As the world is going one step ahead each day to save the world from the menace of climate change, India has missed a series of discussions of 51 countries held in London.
According to a report by Bloomberg Green, India is the only country among the 51 invited nations that did not attend the Conference, said some attendees.
The upcoming COP26 United Nations Conference on Climate Change hosted the meet.
The primary aim of the discussion was to set targets and plan the specificities of the Glasgow Climate Summit. The Glasgow Climate Summit is in the next three months.
According to COP26 president Alok Sharma, this is the last chance to ensure that the global temperature stays below 1.5 C, below the pre-industrial level, among other concerns.
In the G20 Energy and Climate Joint Ministerial Meeting, India urged the developed nations to vacate the carbon space and reduce greenhouse gas emissions.
The representative in that meeting, union power, and renewable energy minister Raj Kumar Singh also asserted that India is keeping up with the goals of the Paris Climate Agreement and has also made significant progress concerning the Nationally Determined Contributions (NDCs) targets, reported The Mint.

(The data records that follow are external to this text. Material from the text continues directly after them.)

/-- GSLOT_GENERATION_ADVANCE (R298): the generation rises, and the waiting GSLOT retires; another GSLOT may have come
before it. -/
def execGslotGenerationAdvance (tm : TeamId) (y : Nat) (s : State) : Out :=
  .next (match s.team? tm, (s.teamThreads tm).find? fun t => decide (t.wait = .gslot y) && t.park.isNone with
    | some t, some u =>
      let x := t.guardSlot y
      if x.st = .unresolved then s.raise [{ th := u.id, info := { cause := 0x13, addr0 := u.pc }, resume := u.pc }] none
      else if s.slotWaits tm y x.gen then s
      else (s.modTeam tm (Team.setSlot y { st := .unresolved, gen := x.gen + 1 })).modThread u.id fun v =>
        { v.passHeld 2 with nextAt := s.clock.cycle + 4 }
    | _, _ => s)

/-- GRES (R298, R299): what follows for the commands bound to the slot is settled after the step. -/
def execGres (m : GresMode) (n p : Nat) (neg : Bool) (s : State) : Out :=
  .next (s.perTeam (fun l st =>
    match st.team? l.id.tmid with
    | none => (st, .done l)
    | some t =>
      let x := t.guardSlot n
      if x.st ≠ .unresolved then (st, .fault { cause := 0x13 } s.issue.pc)
      else
        let cs := (s.bundleThreads.filter fun u => decide (u.id.tmid = t.id)).map fun u => u.pred p != neg
        let v := match m with
          | .lead => l.pred p != neg
          | .any => cs.any id
          | .all => cs.all id
        (st.modTeam t.id (Team.setSlot n { x with st := if v then .true else .false }), .done l)))

/-! ## The command block and the descriptor (R288 to R290) -/

def blk64 (b : List Word) (i : Nat) : Nat := blk b i + 2 ^ 32 * blk b (i + 1)
def blkST (b : List Word) : Bool := (blk b 0).testBit 7
def blkDT (b : List Word) : Bool := (blk b 0).testBit 6
def blkDrain (b : List Word) : Bool := (blk b 0).testBit 5
def blkSM (b : List Word) : Nat := blk b 0 / 2 ^ 14 % 64
def blkDM (b : List Word) : Nat := blk b 0 / 2 ^ 8 % 64
def blkFEN (b : List Word) : Bool := (blk b 7).testBit 27

/-- A copy's block obeys R290. -/
def copyBlkOk (remote : Bool) (b : List Word) : Bool :=
  decide (blk b 0 % 32 = 0) && decide (blk b 1 / 1024 % 64 = 0) && (!(blkDrain b) || blkST b) &&
    decide (blk64 b 2 < 2 ^ 48) && decide (blk64 b 4 < 2 ^ 48) && decide (blk b 6 % 64 = 0) &&
    (if remote then decide (blk b 7 % 2 ^ 18 = 0) && decide (blk b 7 / 2 ^ 18 % 64 < 48) &&
        decide (blk b 8 % 4 = 0)
      else decide (blk b 7 = 0))

/-- A layout descriptor as its sixteen words. -/
abbrev Dsc := List Nat
def Dsc.z (d : Dsc) : Nat := 2 ^ (d.getD 0 0 % 8)
/-- The extents of the four dimensions, as counts. -/
def Dsc.n (d : Dsc) (k : Nat) : Nat := d.getD (1 + k / 2) 0 / 2 ^ (16 * (k % 2)) % 65536 + 1
def Dsc.sstr (d : Dsc) (k : Nat) : Int := sInt 32 (d.getD (3 + k) 0)
def Dsc.dstr (d : Dsc) (k : Nat) : Int := sInt 32 (d.getD (7 + k) 0)
def Dsc.sswz (d : Dsc) : Nat := d.getD 0 0 / 256 % 256
def Dsc.dswz (d : Dsc) : Nat := d.getD 0 0 / 65536 % 256
/-- The bytes that the copy moves. -/
def Dsc.bytes (d : Dsc) : Nat := Dsc.n d 0 * Dsc.n d 1 * Dsc.n d 2 * Dsc.n d 3 * Dsc.z d

/-- A descriptor lies in memory at a multiple of 64 bytes (R288). -/
def dscAligned (b : List Word) (y : Cap) : Bool := decide ((y.base + blk b 6) % 64 = 0)

/-- The descriptor obeys R288 for the ends of a block, and the offsets the alignment of R289. -/
def dscOk (b : List Word) (y : Cap) (d : Dsc) : Bool :=
  let z : Int := Dsc.z d
  dscAligned b y &&
  decide (d.getD 0 0 / 2 ^ 24 = 0) && decide (d.getD 0 0 / 8 % 32 = 0) && decide (d.getD 0 0 % 8 < 5) &&
    (blkST b || decide (Dsc.sswz d = 0)) && (blkDT b || decide (Dsc.dswz d = 0)) &&
    ((List.range 4).all fun k => decide (Dsc.sstr d k % z = 0) && decide (Dsc.dstr d k % z = 0)) &&
    ((List.range 5).all fun k => decide (d.getD (11 + k) 0 = 0)) &&
    decide (((blk64 b 2 : Nat) : Int) % z = 0) && decide (((blk64 b 4 : Nat) : Int) % z = 0)

/-- The offsets of each element, in visiting order (R289). -/
def copyOffsets (b : List Word) (d : Dsc) : List (Int × Int) :=
  (List.range (Dsc.n d 3)).flatMap fun i3 => (List.range (Dsc.n d 2)).flatMap fun i2 =>
    (List.range (Dsc.n d 1)).flatMap fun i1 => (List.range (Dsc.n d 0)).map fun i0 =>
      (Int.ofNat (blk64 b 2) + Int.ofNat i0 * Dsc.sstr d 0 + Int.ofNat i1 * Dsc.sstr d 1 + Int.ofNat i2 * Dsc.sstr d 2 +
         Int.ofNat i3 * Dsc.sstr d 3,
       Int.ofNat (blk64 b 4) + Int.ofNat i0 * Dsc.dstr d 0 + Int.ofNat i1 * Dsc.dstr d 1 + Int.ofNat i2 * Dsc.dstr d 2 +
         Int.ofNat i3 * Dsc.dstr d 3)

/-- The lowest and the highest offset of one end. -/
def spanOf (start : Int) (d : Dsc) (str : Nat → Int) : Int × Int :=
  (List.range 4).foldl (fun a k =>
    let e : Int := ((Dsc.n d k : Int) - 1) * str k
    (if e < 0 then a.1 + e else a.1, if e < 0 then a.2 else a.2 + e)) (start, start)

/-- An element's offset through a swizzle, where the swizzled element stays within `ext` bytes (R289). -/
def placed (o : Int) (z ext sw : Nat) : Option Nat :=
  if o < 0 ∨ ext < swz o.toNat sw + z then none else some (swz o.toNat sw)

/-- All elements of an end lie in bounds (R289). -/
def endIn (offs : List Int) (span : Int × Int) (z ext sw : Nat) : Bool :=
  if sw = 0 then decide (0 ≤ span.1) && decide (span.2 + z ≤ (ext : Int)) else offs.all fun o => (placed o z ext sw).isSome

/-! ## Issue (R292) -/

/-- The source, destination, descriptor and flag capabilities of a copy, checked (R17, R292). -/
def State.copyCaps (s : State) (l : Thread) (remote : Bool) (b : List Word) : Except RecInfo (Cap × Cap × Cap × Cap) :=
  let bad (k : Nat) : Except RecInfo (Cap × Cap × Cap × Cap) := .error { cause := 0x04, info := k + 16 }
  let sk := blk b 0 / 2 ^ 28
  let dk := blk b 0 / 2 ^ 24 % 16
  let fk := blk b 7 / 2 ^ 28
  match (if blkST b then .ok Cap.zero else s.blockCap l sk capR),
      (if blkDT b ∧ ¬ remote then .ok Cap.zero else s.blockCap l dk capW), s.blockCap l (blk b 0 / 2 ^ 20 % 16) capR,
      (if remote then s.blockCap l fk capA else .ok Cap.zero) with
  | .error i, _, _, _ => .error i
  | _, .error i, _, _ => .error i
  | _, _, .error i, _ => .error i
  | _, _, _, .error i => .error i
  | .ok a, .ok d, .ok y, .ok f =>
    if remote then
      if ¬ cPermBit d capREM then bad dk
      else if ¬ cPermBit f capREM ∨ f.device ≠ d.device then bad fk
      else .ok (a, d, y, f)
    else if cPermBit a capREM then bad sk
    else if cPermBit y capREM then bad (blk b 0 / 2 ^ 20 % 16)
    else if cPermBit d capREM then bad dk else .ok (a, d, y, f)

/-- The tiles of a copy are in the states R292 asks: at its issue, and again when it is accepted (R287; log entry 59). -/
def State.copyTiles (s : State) (t : ThreadId) (core : CoreId) (remote : Bool) (b : List Word) : Except RecInfo Unit :=
  let in_ (m st : Nat) : Bool := match s.team? t.tmid with
    | some x => x.owns m && decide (tState (s.tile core m) = st)
    | none => false
  if blkST b ∧ ¬ in_ (blkSM b) 2 then .error { cause := 0x0E, info := blkSM b }
  else if ¬ remote ∧ blkDT b ∧ ¬ in_ (blkDM b) 1 then .error { cause := 0x0E, info := blkDM b }
  else .ok ()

India also pointed out in the G20 ministerial meeting that the target to reach net-zero emission by mid-century is not enough. Further, it believes that the G20 nations should reduce their Greenhouse gas emissions below the world average before 2030, according to the analysis by Hindustan Times.
Explaining about the mark of absence from this Conference, Gaurav Khare, spokesperson, Ministry of Environment, Forest and Climate Change, said, “We attended the G20 ministerial and made our stand clear. The UK Climate ministerial was right after that.
It was being held in the middle of the Parliament session so it was decided that this time we cannot be present. On an official level, we wanted to participate virtually but we couldn’t because of various technical issues.”
Most nations are committed to reducing greenhouse gas emissions by 2050; hence, the Presidency has affirmed that emerging and developing countries like India and China have to step up to meet the goal and would be pressured to do so.
Tom Evans, a researcher at the think tank E3G said, “With less than 100 days until COP26, India faces a clear decision: follow its friends in favor of an ambitious outcome on climate in Glasgow, or leave itself starkly isolated on the world stage by continuing to oppose the need for accelerated climate action before COP26.”
On the other hand, Ulka Kelkar, director of the Climate Program at World Resources Institute, on a more hopeful note, said, “At COP26, India should be the voice of the vulnerable, and the conscience-keeper for the rich countries.
By proffering even stronger climate action, India can reap the health and economic co-benefits. But we clearly need clean technology partnerships for industrial processes.”